Your answer should consist of the lines in the listing that hold "match".
____ DATA TO USE
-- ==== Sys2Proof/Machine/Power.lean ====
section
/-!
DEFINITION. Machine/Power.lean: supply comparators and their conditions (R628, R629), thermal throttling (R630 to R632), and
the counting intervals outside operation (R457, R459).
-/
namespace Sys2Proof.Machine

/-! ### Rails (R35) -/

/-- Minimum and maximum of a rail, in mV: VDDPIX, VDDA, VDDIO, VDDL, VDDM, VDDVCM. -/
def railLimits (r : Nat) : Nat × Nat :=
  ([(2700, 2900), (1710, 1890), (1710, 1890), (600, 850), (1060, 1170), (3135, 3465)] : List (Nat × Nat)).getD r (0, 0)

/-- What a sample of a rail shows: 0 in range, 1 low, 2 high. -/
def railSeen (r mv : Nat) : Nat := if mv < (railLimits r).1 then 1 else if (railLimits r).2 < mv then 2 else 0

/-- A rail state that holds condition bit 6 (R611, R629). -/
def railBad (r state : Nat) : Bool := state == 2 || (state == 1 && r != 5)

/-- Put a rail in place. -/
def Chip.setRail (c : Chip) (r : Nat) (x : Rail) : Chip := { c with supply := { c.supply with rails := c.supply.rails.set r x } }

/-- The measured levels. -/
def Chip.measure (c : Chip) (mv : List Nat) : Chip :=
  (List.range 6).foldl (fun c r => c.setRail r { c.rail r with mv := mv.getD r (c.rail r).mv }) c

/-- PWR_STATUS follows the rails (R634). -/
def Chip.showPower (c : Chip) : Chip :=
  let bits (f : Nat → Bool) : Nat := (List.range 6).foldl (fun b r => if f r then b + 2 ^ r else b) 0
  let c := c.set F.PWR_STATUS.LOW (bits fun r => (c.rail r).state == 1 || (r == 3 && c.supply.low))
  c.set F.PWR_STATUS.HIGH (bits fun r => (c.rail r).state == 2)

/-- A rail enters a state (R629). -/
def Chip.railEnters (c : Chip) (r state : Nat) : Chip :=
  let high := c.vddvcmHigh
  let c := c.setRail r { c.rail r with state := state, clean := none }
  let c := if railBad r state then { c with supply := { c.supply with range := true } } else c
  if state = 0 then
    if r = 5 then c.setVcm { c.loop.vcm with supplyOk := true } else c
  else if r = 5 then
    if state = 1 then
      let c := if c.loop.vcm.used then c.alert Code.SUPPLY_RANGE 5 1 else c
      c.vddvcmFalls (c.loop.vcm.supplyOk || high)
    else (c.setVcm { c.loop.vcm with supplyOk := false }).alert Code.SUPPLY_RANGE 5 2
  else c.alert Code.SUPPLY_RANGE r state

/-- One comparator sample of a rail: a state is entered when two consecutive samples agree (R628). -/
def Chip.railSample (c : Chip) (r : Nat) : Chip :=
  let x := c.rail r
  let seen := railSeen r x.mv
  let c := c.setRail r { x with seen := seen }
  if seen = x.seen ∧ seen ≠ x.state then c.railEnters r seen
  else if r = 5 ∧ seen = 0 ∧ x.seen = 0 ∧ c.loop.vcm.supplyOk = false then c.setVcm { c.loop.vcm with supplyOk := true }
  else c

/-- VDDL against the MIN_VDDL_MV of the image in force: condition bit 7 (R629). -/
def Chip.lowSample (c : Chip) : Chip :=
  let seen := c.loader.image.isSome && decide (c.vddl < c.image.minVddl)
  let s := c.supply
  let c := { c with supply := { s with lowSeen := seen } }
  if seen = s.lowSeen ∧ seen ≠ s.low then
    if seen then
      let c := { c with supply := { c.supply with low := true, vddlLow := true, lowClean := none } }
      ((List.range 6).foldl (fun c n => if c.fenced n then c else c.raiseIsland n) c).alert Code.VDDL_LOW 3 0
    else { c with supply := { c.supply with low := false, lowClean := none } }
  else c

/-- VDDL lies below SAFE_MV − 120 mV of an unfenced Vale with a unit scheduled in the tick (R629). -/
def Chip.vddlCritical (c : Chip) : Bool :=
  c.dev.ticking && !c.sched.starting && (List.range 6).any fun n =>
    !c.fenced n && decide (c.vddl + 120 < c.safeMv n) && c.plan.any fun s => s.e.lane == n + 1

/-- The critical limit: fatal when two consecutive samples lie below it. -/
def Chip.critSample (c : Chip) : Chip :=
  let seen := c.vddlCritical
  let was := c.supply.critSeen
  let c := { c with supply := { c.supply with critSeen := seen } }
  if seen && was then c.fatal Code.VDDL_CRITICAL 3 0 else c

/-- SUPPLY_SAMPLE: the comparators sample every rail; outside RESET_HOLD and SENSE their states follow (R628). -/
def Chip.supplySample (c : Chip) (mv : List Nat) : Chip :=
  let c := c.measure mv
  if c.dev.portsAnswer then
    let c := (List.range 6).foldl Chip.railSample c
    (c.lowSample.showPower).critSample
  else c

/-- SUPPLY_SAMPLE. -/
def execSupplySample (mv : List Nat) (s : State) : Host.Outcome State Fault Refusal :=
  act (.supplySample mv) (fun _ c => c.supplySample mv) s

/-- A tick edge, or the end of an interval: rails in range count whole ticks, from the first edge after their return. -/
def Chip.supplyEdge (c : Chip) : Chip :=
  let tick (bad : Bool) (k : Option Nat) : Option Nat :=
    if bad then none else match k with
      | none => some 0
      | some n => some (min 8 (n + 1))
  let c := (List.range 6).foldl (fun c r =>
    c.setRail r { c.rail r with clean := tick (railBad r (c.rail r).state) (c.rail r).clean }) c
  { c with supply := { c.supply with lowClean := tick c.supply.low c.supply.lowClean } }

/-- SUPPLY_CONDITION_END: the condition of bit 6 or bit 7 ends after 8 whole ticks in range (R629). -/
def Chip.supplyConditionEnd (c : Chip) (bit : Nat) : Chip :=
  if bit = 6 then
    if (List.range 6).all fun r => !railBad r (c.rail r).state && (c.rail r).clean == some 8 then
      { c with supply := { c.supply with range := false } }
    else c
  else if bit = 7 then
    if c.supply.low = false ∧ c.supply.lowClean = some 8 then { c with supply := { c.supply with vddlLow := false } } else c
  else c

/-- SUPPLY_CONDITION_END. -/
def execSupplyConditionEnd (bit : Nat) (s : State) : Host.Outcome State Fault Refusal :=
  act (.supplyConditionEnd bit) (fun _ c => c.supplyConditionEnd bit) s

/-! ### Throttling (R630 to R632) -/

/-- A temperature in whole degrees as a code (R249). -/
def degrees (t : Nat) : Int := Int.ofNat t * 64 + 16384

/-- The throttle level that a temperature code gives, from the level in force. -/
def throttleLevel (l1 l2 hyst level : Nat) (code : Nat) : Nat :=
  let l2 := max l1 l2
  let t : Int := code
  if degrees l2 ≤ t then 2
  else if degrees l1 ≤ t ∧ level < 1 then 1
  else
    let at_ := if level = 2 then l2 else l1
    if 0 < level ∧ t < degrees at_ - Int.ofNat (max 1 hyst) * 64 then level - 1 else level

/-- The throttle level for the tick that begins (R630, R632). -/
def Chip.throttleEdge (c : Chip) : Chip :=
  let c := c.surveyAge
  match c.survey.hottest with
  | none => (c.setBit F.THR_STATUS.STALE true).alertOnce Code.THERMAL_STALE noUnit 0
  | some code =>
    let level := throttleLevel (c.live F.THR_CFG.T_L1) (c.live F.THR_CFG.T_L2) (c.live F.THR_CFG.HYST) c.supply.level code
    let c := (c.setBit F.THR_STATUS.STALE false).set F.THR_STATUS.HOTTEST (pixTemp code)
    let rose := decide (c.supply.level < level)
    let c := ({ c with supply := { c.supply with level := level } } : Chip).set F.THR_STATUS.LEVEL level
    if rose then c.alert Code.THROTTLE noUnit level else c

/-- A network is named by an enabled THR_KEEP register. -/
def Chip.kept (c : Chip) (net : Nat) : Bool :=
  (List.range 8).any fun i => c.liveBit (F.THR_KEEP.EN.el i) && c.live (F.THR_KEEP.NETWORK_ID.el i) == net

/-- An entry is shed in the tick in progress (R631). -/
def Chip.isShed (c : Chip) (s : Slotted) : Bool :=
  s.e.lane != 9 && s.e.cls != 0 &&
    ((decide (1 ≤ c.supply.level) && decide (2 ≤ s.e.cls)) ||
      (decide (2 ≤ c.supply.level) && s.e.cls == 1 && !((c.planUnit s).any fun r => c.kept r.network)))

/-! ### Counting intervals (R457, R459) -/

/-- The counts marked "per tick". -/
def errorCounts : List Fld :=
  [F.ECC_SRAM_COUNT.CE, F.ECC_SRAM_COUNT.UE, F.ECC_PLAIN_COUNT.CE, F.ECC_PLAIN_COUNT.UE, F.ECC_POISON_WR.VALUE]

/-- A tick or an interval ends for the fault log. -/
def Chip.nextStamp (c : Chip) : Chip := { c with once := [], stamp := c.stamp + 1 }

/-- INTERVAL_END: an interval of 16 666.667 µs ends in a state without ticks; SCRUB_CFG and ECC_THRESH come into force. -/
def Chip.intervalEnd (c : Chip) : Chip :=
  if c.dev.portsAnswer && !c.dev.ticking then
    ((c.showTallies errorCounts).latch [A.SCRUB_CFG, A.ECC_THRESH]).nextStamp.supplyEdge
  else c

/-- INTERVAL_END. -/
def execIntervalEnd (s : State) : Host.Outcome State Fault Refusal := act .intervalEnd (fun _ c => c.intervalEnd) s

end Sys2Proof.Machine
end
________
____ DATA TO USE
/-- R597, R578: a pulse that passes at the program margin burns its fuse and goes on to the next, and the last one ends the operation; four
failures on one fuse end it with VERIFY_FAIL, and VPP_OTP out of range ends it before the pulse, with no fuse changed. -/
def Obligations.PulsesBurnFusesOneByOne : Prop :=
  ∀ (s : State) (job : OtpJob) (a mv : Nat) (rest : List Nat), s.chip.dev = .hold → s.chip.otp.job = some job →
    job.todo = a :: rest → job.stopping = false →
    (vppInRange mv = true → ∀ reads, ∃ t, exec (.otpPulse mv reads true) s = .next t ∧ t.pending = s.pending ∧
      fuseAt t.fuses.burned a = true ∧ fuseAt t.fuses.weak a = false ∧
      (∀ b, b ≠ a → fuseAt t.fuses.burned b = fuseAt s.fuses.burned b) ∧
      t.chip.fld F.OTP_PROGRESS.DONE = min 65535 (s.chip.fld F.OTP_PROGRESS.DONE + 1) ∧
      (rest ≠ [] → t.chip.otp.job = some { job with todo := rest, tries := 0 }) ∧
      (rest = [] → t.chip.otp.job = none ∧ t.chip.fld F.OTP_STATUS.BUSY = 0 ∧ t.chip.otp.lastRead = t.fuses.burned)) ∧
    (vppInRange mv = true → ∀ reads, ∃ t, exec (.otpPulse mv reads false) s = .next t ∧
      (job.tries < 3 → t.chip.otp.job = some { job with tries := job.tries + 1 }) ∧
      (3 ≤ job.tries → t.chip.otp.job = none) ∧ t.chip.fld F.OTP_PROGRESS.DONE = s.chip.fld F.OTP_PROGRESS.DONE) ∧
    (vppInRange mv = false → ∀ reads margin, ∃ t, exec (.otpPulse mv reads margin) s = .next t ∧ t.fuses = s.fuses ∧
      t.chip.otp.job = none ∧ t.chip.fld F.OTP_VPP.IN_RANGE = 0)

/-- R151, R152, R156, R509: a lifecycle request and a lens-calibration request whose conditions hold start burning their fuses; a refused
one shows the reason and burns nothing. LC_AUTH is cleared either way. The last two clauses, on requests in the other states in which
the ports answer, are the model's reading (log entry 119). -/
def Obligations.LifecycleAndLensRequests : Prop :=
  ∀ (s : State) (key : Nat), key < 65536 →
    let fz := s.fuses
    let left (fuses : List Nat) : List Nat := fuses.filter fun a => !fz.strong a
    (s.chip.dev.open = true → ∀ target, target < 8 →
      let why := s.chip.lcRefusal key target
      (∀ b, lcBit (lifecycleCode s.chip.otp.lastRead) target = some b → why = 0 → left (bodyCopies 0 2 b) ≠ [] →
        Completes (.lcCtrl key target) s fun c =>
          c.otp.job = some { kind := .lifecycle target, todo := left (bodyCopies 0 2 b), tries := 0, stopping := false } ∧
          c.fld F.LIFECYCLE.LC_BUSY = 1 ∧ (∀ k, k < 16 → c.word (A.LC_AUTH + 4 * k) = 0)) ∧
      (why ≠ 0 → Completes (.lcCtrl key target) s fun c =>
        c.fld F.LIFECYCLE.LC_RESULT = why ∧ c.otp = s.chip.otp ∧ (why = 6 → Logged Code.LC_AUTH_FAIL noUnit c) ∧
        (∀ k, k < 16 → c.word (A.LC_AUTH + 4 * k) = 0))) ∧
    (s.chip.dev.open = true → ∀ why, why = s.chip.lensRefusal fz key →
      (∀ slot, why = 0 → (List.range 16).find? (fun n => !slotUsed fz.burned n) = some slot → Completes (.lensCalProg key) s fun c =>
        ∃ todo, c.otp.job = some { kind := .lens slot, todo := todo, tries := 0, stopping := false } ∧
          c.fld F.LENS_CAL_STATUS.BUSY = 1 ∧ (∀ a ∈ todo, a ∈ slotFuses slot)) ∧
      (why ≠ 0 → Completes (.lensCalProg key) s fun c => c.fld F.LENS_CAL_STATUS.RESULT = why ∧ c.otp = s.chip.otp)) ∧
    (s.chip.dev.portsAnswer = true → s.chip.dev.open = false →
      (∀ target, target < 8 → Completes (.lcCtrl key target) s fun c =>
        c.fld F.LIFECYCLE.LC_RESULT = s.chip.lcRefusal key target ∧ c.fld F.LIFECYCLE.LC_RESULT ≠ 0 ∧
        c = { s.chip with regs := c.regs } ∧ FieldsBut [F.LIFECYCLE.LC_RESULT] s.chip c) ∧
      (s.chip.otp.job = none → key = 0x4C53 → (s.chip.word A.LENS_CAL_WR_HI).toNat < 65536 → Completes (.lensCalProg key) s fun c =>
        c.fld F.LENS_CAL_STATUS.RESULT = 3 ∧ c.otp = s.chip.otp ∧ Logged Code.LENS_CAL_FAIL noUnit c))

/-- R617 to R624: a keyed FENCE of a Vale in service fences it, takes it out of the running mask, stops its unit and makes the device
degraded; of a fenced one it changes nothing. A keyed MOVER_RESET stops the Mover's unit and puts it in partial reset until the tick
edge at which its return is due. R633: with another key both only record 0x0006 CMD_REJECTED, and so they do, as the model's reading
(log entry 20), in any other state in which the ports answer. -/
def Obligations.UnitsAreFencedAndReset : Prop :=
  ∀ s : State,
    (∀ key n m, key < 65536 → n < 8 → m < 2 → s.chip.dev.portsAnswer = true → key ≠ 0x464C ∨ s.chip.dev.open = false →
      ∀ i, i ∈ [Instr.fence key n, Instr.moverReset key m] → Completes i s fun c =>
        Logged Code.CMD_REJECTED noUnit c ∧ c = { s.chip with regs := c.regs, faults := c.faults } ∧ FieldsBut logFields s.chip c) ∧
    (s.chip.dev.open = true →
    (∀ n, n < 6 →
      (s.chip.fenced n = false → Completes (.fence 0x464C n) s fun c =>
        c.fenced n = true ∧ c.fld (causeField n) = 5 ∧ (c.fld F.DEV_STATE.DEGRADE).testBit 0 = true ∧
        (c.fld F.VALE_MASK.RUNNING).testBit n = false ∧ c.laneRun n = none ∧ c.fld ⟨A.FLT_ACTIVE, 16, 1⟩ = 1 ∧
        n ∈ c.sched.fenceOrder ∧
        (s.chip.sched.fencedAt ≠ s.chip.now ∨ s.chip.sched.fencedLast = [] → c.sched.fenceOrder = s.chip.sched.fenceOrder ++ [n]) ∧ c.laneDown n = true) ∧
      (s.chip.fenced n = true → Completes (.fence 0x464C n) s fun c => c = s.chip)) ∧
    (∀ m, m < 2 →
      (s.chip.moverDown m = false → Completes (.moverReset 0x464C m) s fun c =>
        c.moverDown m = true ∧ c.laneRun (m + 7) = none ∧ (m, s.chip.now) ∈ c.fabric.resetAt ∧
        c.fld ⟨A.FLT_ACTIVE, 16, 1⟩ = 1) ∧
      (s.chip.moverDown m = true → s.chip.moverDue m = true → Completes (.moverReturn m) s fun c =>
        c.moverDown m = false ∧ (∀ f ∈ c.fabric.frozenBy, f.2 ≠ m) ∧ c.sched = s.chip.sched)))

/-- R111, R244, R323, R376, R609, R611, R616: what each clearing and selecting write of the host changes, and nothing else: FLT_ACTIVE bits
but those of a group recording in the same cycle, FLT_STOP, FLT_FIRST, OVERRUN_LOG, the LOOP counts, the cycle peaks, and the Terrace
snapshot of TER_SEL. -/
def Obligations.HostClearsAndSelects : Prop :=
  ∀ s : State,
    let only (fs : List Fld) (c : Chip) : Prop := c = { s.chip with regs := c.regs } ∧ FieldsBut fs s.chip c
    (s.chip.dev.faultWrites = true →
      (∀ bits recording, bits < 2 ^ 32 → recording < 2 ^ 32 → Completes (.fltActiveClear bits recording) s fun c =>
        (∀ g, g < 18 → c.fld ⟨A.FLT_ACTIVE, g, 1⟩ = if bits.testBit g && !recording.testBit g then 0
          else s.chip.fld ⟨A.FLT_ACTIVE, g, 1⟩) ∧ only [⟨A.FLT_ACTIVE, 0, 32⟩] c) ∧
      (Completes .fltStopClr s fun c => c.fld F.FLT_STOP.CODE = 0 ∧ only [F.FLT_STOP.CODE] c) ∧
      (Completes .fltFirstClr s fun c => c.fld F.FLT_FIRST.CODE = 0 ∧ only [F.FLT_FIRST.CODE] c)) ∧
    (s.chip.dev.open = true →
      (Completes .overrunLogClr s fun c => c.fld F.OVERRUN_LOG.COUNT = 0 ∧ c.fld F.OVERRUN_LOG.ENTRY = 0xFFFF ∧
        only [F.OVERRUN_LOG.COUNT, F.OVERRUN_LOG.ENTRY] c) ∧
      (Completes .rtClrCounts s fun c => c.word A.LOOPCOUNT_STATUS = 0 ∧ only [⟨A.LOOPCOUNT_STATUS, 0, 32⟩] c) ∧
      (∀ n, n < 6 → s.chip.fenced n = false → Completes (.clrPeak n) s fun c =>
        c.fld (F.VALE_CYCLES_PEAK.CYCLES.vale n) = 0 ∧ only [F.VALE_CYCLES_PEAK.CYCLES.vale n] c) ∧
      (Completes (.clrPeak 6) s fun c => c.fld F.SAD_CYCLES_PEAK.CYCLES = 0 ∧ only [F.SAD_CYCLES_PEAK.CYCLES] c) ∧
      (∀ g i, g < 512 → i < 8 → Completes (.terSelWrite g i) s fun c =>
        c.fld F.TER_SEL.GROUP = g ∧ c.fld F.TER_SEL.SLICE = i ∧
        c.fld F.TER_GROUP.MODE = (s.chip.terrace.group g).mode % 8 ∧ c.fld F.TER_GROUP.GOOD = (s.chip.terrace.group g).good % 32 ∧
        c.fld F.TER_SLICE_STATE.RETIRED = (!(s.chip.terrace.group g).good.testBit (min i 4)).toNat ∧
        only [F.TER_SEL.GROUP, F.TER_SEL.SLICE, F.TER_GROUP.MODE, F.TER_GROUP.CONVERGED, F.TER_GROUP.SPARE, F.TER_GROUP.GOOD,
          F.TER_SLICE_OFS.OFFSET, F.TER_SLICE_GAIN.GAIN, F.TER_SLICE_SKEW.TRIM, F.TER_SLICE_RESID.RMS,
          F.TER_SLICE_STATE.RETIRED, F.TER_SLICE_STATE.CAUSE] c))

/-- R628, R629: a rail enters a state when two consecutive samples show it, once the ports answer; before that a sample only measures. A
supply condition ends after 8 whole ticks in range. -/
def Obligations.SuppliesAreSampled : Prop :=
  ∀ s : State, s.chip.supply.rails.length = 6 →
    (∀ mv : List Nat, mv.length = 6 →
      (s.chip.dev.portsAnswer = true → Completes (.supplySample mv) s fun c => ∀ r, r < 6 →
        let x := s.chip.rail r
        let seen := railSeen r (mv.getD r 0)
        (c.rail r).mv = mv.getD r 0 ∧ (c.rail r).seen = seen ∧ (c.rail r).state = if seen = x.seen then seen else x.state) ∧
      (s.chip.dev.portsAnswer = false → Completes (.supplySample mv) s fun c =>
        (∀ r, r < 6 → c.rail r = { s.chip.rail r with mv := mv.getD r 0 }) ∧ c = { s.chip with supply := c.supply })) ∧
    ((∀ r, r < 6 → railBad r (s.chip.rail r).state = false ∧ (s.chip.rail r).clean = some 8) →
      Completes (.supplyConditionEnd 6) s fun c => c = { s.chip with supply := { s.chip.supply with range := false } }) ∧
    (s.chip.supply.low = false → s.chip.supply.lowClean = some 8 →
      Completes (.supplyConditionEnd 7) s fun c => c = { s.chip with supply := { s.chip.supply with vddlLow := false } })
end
________
-- RESULT OF THIS TASK --
    if bad then none else match k with
  match c.survey.hottest with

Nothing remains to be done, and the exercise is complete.